The political winds have blown us the flotsam and jetsam of impact analyses over the past 30 years. Despite the often negligible effect of most of them, remarkable advancement in regulatory impact analysis has been made over the past three decades, though seldom because it was mandated by a political body. It is important to continue working to expand the boundaries of analytic expertise, particularly concerning those indirect and macro-effects that, like risk assessment fifteen years ago, need care and nurturing. This expansion is done best when it is done carefully and by professionals, as some observers have suggested, to reduce the opportunity for political decision makers, particularly during election campaigns, to misuse such analysis.
For such analyses to be useful, they need to have an integrity that comes first from academic and other experts—people like the participants at the recent PPR conference. It makes a difference for political policy makers in the White House to know that an analytic method and its results are built on a consensus view of the profession. Such methods are best developed through empirical study and testing in trials at some agencies so that experience can help resolve the inevitable problems. Of course, it can take much effort and a long time to develop methods on which practitioners agree. But this evolution is best left free from congressional or executive interference, although interest by these bodies does help stimulate interest in the scholarly community. We already have an administration directive for job impact analysis without a real method to conduct such work. Although Congress frequently believes that if it mandates something then it must occur, the results of the PPR conference make perfectly clear that such a directive requiring a regulatory impact analysis on jobs cannot be reasonably implemented.

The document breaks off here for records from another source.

/-- An accumulator tile (R235, R390). Checksums count units of 2^-300 on an FP32 tile and of 1 on an integer tile. -/
structure Tile where
  elems : AMap Word
  int : Bool
  rsum : AMap Int
  csum : AMap Int
  rex : List Nat
  cex : List Nat
  flags : BitVec 5
  ver : Bool
  kdone : Nat
  ktot : Nat
  /-- KDONE and KTOT at the latest k-step boundary (R242) -/
  ckDone : Nat
  ckTot : Nat
  ksum : Nat
  emax : Int
  deriving DecidableEq, Repr, Inhabited

/-- An MMA command (R255): its operands as captured at issue. -/
structure Mma where
  x : MmaX
  k : Nat
  baseA : DWord
  baseB : DWord
  strideA : Nat
  strideB : Nat
  deriving DecidableEq, Repr, Inhabited

/-- What a matrix command does (R241). -/
inductive MKind where
  | zero (int : Bool)
  | lda (int : Bool) (frag n : Nat) (act : Lanes) (vals : List (List Word))
  | sta (frag n : Nat) (act : Lanes) (seq : Nat)
  | mma (m : Mma)
  deriving DecidableEq, Repr, Inhabited

/-- A matrix command that entered and is not finished (R241): its place in entry order, its issue slot, its issuer, and the lanes that it
runs for, of CPYM one (R228). -/
structure MCmd where
  entry : Nat
  iq : Nat
  slot : Nat
  lot : Nat
  order : Nat
  info : IssueInfo
  lanes : Lanes
  tile : Nat
  kind : MKind
  started : Bool
  est : Option Nat
  bad : Option (Nat × Nat)
  charged : Bool
  arrived : Bool
  stopReq : Bool
  rowsA : List (List Byte)
  rowsB : List (List Byte)
  /-- the bytes of the next k-step's operands that have been read, those of A first (R129) -/
  buf : List Byte
  stamp : Nat
  wid : BitVec 20
  fmt : Nat
  /-- the tick from which its waiting for budget has not been counted (R248) -/
  shortSince : Option Nat
  deriving DecidableEq, Repr, Inhabited

/-- A sampled request (R329): its tick, its skein slot, its PC, its line's address, its instruction's place in issue order, and
once it has been served by what: 0 the core itself, 1 the slice that held its bytes, 2 the memory behind. -/
structure Sample where
  tick : Nat
  slot : Nat
  pc : DWord
  line : DWord
  order : Nat
  served : Option Nat
  deriving DecidableEq, Repr, Inhabited

/-- A PC sample taken and not written (R328, R415): its tick, the slot it covers, what it shows there. -/
structure PcDue where
  tick : Nat
  slot : Nat
  state : Nat
  pc : DWord
  deriving DecidableEq, Repr, Inhabited

/-- A core: its carve-out and L1, its unperformed stores, its issue slots, its matrix engine and its samples. -/
structure Core where
  carve : Nat
  /-- the hand-overs under way (R89): the row at which each ends, and the tick before which its lines are not all dropped -/
  hands : List (Nat × Nat)
  l1 : AMap Line
  ccache : AMap Line
  stores : List PStore
  storeSeq : Nat
  iq : List IssueSlot
  tiles : List Tile
  cmds : List MCmd
  entry : Nat
  owner : Option Nat
  level : Nat
  lastT : Nat
  refilled : Nat
  rot : Nat
  /-- on the first core of a quad, 1 + the place of the lot whose command its streamer started last (R259) -/
  turn : Nat
  due : List PcDue
  reqs : Nat
  samples : List Sample
  /-- the lines that its PREFs have named, by line: whether into L1 too, and whether the fill has ended (R96) -/
  prefs : AMap (Bool × Bool)
  deriving DecidableEq, Repr, Inhabited

/-- How far a streamer command has come (R222, R261, R387). -/
inductive CopyStage where
  | queued | started | failed | done
  deriving DecidableEq, Repr, Inhabited

/-- A streamer command of a lot: a copy, or a SHAPE in its place among them (R221, R222, R228, R229). `tlVa` is the timeline
block that it names and `tl` the number it took there; `tile` and `bar` are the allocation and offset of its tile and of its barrier object,
none where they name none; `list` holds the coordinates that CPYG read; `inp` and `outp` are the
bytes that an expansion has consumed and produced, and `head` its header, `list` then its output. -/
structure Copy where
  id : Nat
  lot : Nat
  slot : Nat
  order : Nat
  i : Instr
  info : IssueInfo
  lane : Nat
  block : List Word
  src : DWord
  dst : DWord
  tile : Option (Nat × Nat)
  bar : Option (Nat × Nat)
  tlVa : Option DWord
  tl : Option (Nat × Nat)
  batch : Nat
  stage : CopyStage
  shape : Option Shape
  list : List Nat
  units : List Nat
  pages : List Nat
  outp : Nat
  inp : Nat
  head : List Nat
  soft : Option (Nat × Nat × DWord)
  mma : Option MCmd
  stamp : Nat
  wid : BitVec 20
  deriving DecidableEq, Repr, Inhabited

/-- A query (R269 to R276, R391). -/
structure Query where
  id : Nat
  part : Nat
  core : Nat
  slot : Nat
  lot : Nat
  order : Nat
  info : IssueInfo
  lane : Nat
  pktVa : DWord
  pkt : BitVec 1024
  read : Bool
  running : Bool
  home : Nat
  tl : Option (Nat × Nat)
  qfmt : Nat
  qvec : List Nat
  vis : List Nat
  cand : List (BitVec 32 × Nat × Bool)
  rounds : Nat
  flags : BitVec 5
  stamp : Nat
  wid : BitVec 20
  /-- the results are written; the entry stays for QSTAT (R231) -/
  fin : Bool
  /-- the pages of which an access of this query was refused (R391) -/
  lost : List Nat
  deriving DecidableEq, Repr, Inhabited

/-- A landing on its way (R232, R233): a contribution, or a LANDF report. `abroad` says that it came over FX Link (R321). `late` is
the carry into the high half of an 8-byte sum whose low half has been performed (R279). Of a report it says that the report has been counted
and completes its round (R281), as 2 plus such a carry while a held sum of 8 bytes is half performed, and whether the page of its next
write was refused. -/
structure LandMsg where
  id : Nat
  report : Bool
  part : Nat
  core : Nat
  slot : Nat
  lot : Nat
  order : Nat
  info : IssueInfo
  lane : Nat
  va : DWord
  val : DWord
  ty : BitVec 4
  key : List Nat
  pos : Nat
  det : Bool
  stamp : Nat
  wid : BitVec 20
  abroad : Bool
  late : Option (Word × Bool)
  deriving DecidableEq, Repr, Inhabited

/-- A contribution held in deterministic mode, with the round that it belongs to (R280, R281) and the triple that its write leaves
(R123). -/
structure Held where
  off : Nat
  round : Nat
  key : List Nat
  pos : Nat
  val : DWord
  t : Option Triple
  deriving DecidableEq, Repr, Inhabited

/-- A registered lake (R278, R281): its partition, its descriptor's virtual and physical address and what it read there at
registration, the contributions held, whether its open round has received anything, and whether it is to be unregistered.
`reported` holds the lots whose LANDF the open round has counted, `early` whether the next round has received anything. -/
structure Lake where
  part : Nat
  va : DWord
  pa : Nat
  desc : BitVec 512
  held : List Held
  used : Bool
  closing : Bool
  reported : List (List Nat)
  early : Bool
  stamp : Nat
  deriving DecidableEq, Repr, Inhabited

/-- An engine context: the operations accepted on one timeline block and not complete, from which the completion
frontier F follows, the completion stamps above F, and the stamp published (R125). -/
structure TlCtx where
  part : Nat
  opn : List Nat
  stamps : AMap Nat
  pub : Nat
  deriving DecidableEq, Repr, Inhabited

/-- A chunk of consecutive lots on a die (R292). -/
structure Chunk where
  die : Nat
  first : Nat
  count : Nat
  disp : Nat
  ret : Nat
  reported : Bool
  deriving DecidableEq, Repr, Inhabited

/-- A failure of a lot of a rollback launch, whose entry waits for the launch's rollback or end (R395, R400). -/
structure FailRec where
  idx : Nat
  code : Nat
  die : Nat
  core : Nat
  dropped : Nat
  tick : Nat
  frame : DWord
  deriving DecidableEq, Repr, Inhabited
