-- ==== Sys2Proof/Machine/Ops.lean ====
section
/-! DEFINITION. The named operations over skeins: batches and their selection (R24, R38, R424), what an issuing
instruction sees (`Iss`), lot barriers (R23, R31), the failing of a lot (R348, R395, R396), taking a trap (R345 to R350),
the segment boundary (R54 to R57), and the one frame `issue` in which every instruction issues. -/

namespace Sys2Proof.Machine

/-! ### Batches -/

/-- The lanes whose fibres may issue: those of BATCH in a handler, all otherwise (R347). -/
def Skein.scope (k : Skein) : Lanes := match k.trap with | some t => t.batch | none => 0xFFFFFFFFFFFFFFFF

/-- The fibre has issued a TRET and waits for the rest of BATCH (R351). -/
def Fibre.atTret (f : Fibre) : Bool :=
  match f.wait with | some w => (match w.w with | .tret _ => true | _ => false) | none => false

/-- The live fibres at one PC, among those that may issue (R24); a fibre that has issued TRET is in no batch, and one created in this
clock not yet (R169). -/
def Skein.at (k : Skein) (pc : DWord) : Lanes :=
  lanesWhere k.width fun l => k.scope.getLsbD l &&
    match k.fibre l with | some f => f.pc == pc && !f.atTret && !f.young | none => false

/-- The lane stands in the member mask, which is relative to its tile (R196). -/
def Skein.inMask (k : Skein) (mask : Option (BitVec 6)) (l : Nat) : Bool :=
  match mask with
  | none => true
  | some i =>
    let n := i.toNat
    let m := pairOf (k.scalar n) (if k.lanepart = 64 then k.scalar (n + 1) else 0)
    m.getLsbD (l % k.lanepart)

/-- The lanes of the fibres that were not created in this clock (R38). -/
def Skein.standing (k : Skein) : Lanes := lanesWhere k.width fun l => match k.fibre l with | some f => !f.young | none => false

/-- The lanes whose fibres count as present: of BATCH in a handler, and not created in this clock (R38, R362). -/
def Skein.present (k : Skein) : Lanes := k.scope &&& k.standing

/-- The lanes that a batch at a gate waits for: the participants of a CONV, or those that the member mask names now (R38, R168). -/
def Gate.lanes (g : Gate) (k : Skein) : Lanes :=
  if g.conv then g.need &&& k.live &&& k.scope else k.present &&& lanesWhere k.width (k.inMask g.mask)

/-- A CONV or member-mask condition holds: every needed lane that is live stands there (R38, R168, R362). -/
def Skein.gateOk (k : Skein) (pc : DWord) : Bool := k.gates.all fun g => g.pc != pc || (g.lanes k &&& ~~~(k.at pc)) == 0

/-- No fibre of the batch waits, and its gate is open. -/
def Skein.ready (k : Skein) (pc : DWord) : Bool :=
  k.at pc != 0 && k.gateOk pc && (laneList (k.at pc)).all fun l => match k.fibre l with | some f => f.wait.isNone | none => true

In my opinion, analytic requirements are like agencies. Once created, they seldom go away. Their lingering existence does not mean they still serve a useful purpose. Old impact statement requirements meet a lonely and doleful demise—their once proud aspirations dulled and forgotten; their exaggerated promise relegated to the impact analysis dust bin; their sad fall from glory giving rise to a mild and vaguely embarrassing schadenfreude in us all. They stumble into their dotage in the Federal Register on the concluding pages of rules as humiliated, featureless, grey boilerplate.
We would not want analysis of the regulatory impact on jobs to meet a similar, depressing fate.